Start of TASK INPUT

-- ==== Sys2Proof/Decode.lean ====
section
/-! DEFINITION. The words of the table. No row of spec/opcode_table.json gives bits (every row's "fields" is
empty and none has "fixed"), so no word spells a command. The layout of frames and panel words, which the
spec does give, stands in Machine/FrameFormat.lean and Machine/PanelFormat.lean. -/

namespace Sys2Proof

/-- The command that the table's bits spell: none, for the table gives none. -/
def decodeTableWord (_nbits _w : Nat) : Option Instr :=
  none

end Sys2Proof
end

End of TASK INPUT
Start of TASK INPUT

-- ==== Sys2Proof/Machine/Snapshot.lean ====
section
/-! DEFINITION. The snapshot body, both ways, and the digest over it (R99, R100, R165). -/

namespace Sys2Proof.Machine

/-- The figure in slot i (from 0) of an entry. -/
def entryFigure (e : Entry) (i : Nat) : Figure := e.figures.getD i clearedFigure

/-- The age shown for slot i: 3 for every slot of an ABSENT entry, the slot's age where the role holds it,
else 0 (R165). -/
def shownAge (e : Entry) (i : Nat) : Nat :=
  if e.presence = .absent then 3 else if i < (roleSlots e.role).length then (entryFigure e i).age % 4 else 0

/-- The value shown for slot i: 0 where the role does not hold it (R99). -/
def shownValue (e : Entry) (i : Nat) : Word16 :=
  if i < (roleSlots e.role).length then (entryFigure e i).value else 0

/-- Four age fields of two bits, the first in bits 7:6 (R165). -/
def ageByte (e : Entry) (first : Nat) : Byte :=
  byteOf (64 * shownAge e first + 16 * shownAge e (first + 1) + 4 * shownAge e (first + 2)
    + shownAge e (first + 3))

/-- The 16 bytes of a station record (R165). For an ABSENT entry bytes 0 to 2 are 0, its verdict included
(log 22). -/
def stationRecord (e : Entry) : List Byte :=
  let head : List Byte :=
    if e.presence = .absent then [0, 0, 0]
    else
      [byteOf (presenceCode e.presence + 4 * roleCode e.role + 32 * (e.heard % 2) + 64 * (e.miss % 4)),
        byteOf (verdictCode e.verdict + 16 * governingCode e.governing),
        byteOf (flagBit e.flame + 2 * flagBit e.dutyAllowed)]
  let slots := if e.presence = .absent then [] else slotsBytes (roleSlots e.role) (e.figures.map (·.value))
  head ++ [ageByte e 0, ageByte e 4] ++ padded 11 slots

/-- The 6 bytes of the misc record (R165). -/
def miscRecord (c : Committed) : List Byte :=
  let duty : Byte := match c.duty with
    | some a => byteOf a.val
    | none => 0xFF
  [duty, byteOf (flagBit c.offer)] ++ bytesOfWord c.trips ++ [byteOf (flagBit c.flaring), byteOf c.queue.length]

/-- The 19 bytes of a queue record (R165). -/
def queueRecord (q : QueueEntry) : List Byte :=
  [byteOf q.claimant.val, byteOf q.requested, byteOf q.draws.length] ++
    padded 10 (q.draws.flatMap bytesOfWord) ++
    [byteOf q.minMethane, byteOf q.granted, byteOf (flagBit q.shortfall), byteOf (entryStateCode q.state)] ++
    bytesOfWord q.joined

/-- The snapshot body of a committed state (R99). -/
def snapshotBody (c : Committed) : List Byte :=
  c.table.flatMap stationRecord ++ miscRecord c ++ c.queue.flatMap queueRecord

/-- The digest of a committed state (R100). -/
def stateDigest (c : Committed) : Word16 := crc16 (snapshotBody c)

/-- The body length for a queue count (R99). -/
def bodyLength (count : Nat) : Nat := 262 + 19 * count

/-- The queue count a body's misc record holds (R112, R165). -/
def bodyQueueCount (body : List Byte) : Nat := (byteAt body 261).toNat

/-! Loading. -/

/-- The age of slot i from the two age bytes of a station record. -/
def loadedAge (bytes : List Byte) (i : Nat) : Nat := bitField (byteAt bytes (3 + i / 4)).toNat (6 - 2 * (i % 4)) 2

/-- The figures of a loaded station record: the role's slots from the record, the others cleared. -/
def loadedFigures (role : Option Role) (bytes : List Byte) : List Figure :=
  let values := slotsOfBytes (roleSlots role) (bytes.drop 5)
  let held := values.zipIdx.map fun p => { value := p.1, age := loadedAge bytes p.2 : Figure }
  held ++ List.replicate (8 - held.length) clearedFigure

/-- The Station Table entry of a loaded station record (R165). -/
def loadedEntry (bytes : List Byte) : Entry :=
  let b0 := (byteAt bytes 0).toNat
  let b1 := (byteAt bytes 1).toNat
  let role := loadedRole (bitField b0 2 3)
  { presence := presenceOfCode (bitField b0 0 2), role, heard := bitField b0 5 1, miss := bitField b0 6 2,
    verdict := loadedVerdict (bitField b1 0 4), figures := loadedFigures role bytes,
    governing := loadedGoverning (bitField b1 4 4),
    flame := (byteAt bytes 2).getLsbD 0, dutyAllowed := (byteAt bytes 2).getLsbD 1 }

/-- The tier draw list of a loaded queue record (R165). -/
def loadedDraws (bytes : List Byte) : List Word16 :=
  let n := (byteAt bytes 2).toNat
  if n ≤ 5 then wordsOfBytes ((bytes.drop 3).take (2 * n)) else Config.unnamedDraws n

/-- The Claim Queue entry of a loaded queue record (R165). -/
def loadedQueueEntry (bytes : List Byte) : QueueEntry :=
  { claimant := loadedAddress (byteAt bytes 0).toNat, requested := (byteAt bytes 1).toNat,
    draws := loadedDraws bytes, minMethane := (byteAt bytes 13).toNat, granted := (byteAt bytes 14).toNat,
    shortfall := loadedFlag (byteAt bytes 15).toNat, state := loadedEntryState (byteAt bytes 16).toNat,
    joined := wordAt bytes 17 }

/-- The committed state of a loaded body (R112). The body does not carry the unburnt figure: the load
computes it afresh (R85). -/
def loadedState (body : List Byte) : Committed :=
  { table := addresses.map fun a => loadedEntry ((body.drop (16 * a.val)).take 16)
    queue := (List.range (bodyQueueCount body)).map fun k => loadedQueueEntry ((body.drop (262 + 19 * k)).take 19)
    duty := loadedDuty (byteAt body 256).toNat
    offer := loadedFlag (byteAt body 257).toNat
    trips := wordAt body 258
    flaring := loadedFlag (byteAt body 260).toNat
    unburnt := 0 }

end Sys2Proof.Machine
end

End of TASK INPUT
Start of TASK INPUT

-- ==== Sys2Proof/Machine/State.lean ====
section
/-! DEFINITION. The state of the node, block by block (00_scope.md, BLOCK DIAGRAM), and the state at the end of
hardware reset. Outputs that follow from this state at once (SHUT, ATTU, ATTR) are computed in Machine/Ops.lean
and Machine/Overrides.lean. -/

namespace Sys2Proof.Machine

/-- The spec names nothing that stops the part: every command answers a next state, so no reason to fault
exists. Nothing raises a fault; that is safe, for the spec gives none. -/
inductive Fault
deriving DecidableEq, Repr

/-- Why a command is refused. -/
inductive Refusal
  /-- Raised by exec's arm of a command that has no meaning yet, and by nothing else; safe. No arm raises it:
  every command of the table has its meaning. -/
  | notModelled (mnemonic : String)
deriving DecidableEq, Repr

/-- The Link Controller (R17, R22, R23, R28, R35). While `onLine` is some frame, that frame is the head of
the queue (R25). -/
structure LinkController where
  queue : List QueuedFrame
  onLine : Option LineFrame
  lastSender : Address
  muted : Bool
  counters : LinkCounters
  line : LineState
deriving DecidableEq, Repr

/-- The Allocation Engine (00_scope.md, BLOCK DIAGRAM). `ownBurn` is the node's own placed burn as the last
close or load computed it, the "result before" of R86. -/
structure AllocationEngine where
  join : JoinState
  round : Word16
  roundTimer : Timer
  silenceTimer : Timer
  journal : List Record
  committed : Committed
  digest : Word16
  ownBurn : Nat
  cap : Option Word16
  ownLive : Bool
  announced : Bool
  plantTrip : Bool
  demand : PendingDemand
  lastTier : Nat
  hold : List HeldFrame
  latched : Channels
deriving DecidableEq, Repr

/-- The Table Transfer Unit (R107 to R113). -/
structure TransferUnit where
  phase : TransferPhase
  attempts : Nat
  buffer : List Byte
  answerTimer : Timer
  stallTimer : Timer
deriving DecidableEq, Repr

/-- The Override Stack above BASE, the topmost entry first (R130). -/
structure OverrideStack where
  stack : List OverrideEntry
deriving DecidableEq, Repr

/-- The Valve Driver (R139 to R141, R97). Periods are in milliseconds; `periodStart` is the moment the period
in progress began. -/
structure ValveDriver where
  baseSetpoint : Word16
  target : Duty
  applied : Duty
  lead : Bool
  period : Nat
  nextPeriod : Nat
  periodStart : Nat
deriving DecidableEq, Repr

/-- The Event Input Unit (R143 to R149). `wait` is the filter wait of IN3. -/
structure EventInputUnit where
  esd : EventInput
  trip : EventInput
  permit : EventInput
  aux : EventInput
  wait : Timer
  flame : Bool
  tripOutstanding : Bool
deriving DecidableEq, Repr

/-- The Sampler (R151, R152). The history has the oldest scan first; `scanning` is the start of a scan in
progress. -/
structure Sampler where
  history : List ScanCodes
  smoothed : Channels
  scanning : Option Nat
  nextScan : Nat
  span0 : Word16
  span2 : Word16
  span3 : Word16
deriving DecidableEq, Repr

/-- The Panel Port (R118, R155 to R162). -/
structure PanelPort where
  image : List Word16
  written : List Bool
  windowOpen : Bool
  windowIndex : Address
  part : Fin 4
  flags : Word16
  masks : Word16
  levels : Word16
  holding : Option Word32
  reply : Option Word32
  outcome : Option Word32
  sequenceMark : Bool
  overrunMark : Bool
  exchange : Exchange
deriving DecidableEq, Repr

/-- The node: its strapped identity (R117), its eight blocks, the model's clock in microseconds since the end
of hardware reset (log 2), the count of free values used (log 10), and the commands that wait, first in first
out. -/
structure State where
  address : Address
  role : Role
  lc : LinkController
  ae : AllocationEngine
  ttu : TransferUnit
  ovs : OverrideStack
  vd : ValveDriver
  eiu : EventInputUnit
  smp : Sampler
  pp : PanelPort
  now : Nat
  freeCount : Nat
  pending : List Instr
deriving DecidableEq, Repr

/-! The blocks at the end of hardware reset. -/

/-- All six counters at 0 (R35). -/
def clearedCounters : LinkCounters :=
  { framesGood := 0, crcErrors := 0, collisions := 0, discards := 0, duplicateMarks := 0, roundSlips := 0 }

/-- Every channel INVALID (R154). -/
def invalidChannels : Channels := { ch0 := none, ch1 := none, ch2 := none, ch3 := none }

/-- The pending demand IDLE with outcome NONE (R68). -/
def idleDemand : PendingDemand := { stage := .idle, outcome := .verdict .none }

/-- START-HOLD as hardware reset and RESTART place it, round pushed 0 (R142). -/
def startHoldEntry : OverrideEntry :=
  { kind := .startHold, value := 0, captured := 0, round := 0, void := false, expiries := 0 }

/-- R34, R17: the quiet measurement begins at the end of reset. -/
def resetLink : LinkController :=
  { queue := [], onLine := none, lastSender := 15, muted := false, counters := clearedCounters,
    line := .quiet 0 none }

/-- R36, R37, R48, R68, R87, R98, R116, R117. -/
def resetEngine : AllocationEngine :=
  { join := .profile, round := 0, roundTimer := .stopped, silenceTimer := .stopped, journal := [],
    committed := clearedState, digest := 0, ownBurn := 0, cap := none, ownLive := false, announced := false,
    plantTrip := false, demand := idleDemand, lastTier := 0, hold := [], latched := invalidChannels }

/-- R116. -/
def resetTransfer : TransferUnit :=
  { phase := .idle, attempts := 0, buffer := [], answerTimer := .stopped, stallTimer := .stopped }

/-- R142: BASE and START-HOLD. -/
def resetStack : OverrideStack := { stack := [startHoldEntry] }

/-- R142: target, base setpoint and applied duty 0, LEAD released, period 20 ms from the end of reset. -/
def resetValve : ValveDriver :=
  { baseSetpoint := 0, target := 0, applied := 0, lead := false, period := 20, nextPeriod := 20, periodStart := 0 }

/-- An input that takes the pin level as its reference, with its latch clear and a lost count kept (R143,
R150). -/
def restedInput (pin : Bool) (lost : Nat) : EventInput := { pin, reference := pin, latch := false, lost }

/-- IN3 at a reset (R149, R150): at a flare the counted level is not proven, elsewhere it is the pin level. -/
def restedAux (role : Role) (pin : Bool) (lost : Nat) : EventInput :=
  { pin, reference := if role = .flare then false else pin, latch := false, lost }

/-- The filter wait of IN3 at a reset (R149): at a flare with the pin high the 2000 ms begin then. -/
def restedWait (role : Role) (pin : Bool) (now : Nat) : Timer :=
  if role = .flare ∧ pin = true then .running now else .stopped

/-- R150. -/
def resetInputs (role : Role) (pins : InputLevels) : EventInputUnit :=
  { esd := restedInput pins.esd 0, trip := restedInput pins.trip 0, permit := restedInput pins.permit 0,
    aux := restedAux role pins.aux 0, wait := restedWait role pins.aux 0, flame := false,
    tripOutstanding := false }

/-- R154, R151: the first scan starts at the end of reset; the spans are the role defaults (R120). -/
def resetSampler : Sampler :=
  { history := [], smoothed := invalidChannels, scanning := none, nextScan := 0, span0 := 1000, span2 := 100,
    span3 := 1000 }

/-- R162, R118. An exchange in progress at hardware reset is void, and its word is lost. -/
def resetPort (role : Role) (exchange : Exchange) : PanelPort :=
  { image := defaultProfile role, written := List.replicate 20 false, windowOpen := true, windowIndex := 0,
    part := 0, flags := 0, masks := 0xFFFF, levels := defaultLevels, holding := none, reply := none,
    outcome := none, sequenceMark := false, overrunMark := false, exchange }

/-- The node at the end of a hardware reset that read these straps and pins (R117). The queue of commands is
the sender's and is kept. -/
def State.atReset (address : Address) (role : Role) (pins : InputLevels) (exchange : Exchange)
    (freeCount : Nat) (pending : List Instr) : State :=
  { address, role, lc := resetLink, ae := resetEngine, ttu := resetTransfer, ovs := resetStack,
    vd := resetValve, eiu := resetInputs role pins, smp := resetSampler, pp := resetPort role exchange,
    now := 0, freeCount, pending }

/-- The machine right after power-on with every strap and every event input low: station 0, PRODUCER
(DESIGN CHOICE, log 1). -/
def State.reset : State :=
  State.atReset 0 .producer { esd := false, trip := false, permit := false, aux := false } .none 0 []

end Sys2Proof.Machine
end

End of TASK INPUT

_TASK STATEMENT_. Wherever the line holding "aux := restedAux" falls in the entries above, copy exactly from it through the line holding "the sender's and is kept. -/", inclusive, and add nothing.

_RESULT OF THIS TASK_.
    aux := restedAux role pins.aux 0, wait := restedWait role pins.aux 0, flame := false,
    tripOutstanding := false }

/-- R154, R151: the first scan starts at the end of reset; the spans are the role defaults (R120). -/
def resetSampler : Sampler :=
  { history := [], smoothed := invalidChannels, scanning := none, nextScan := 0, span0 := 1000, span2 := 100,
    span3 := 1000 }

/-- R162, R118. An exchange in progress at hardware reset is void, and its word is lost. -/
def resetPort (role : Role) (exchange : Exchange) : PanelPort :=
  { image := defaultProfile role, written := List.replicate 20 false, windowOpen := true, windowIndex := 0,
    part := 0, flags := 0, masks := 0xFFFF, levels := defaultLevels, holding := none, reply := none,
    outcome := none, sequenceMark := false, overrunMark := false, exchange }

/-- The node at the end of a hardware reset that read these straps and pins (R117). The queue of commands is
the sender's and is kept. -/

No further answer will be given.